• Task goal: Among the records, which lines hold the word "Effect"? Pick them out.

┌────────

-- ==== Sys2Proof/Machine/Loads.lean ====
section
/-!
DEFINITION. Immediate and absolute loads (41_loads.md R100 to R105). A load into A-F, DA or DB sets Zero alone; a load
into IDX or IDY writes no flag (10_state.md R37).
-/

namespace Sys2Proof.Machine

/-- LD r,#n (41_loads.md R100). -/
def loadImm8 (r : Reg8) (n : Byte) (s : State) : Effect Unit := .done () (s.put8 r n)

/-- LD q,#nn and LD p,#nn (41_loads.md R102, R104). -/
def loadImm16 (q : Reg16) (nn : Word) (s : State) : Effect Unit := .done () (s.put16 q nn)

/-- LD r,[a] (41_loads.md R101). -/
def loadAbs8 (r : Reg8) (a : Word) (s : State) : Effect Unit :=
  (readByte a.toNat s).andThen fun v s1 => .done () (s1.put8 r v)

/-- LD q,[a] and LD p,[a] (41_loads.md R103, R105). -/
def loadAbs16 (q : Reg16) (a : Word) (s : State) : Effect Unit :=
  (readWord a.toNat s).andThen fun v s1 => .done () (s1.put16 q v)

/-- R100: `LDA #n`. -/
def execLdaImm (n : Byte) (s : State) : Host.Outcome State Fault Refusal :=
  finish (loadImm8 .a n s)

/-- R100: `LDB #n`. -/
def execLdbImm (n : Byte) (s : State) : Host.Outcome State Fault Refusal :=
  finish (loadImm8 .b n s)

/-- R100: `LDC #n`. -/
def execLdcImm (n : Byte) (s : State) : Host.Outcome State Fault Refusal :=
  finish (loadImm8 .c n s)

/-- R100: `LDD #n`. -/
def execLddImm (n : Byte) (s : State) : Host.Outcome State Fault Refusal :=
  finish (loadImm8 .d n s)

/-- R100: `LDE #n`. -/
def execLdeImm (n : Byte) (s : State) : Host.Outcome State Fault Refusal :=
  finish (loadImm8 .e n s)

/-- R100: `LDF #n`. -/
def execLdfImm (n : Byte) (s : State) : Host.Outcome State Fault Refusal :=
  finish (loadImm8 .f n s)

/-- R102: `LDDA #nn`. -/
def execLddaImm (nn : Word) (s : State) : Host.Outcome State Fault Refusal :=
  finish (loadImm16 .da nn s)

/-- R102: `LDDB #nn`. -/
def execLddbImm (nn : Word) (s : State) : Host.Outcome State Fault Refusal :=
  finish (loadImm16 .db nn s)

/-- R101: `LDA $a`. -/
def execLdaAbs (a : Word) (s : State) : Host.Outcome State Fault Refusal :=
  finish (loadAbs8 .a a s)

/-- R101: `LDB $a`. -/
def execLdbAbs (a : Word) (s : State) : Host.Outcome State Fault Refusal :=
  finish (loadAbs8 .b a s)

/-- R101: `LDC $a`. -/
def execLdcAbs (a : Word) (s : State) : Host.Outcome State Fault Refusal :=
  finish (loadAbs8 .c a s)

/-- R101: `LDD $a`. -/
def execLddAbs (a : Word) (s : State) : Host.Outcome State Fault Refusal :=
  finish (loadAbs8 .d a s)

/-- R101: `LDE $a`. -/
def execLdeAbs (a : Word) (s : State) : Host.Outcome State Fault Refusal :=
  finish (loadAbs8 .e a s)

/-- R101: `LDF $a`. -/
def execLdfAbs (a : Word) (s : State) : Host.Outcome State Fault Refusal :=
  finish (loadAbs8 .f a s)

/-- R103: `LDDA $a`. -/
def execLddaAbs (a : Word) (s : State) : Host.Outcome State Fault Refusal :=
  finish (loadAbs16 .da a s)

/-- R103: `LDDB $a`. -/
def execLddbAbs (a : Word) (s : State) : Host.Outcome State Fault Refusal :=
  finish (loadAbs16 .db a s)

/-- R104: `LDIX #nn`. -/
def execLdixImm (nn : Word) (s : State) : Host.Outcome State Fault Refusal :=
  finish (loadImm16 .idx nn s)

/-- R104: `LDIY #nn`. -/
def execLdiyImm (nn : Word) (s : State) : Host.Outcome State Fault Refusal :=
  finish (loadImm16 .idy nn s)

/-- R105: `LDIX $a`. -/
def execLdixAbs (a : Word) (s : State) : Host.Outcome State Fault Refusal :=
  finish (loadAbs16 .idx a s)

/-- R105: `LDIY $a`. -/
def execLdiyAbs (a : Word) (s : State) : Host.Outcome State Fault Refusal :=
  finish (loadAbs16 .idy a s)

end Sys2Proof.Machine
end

└────────

• Written solution:
def loadImm8 (r : Reg8) (n : Byte) (s : State) : Effect Unit := .done () (s.put8 r n)
def loadImm16 (q : Reg16) (nn : Word) (s : State) : Effect Unit := .done () (s.put16 q nn)
def loadAbs8 (r : Reg8) (a : Word) (s : State) : Effect Unit :=
def loadAbs16 (q : Reg16) (a : Word) (s : State) : Effect Unit :=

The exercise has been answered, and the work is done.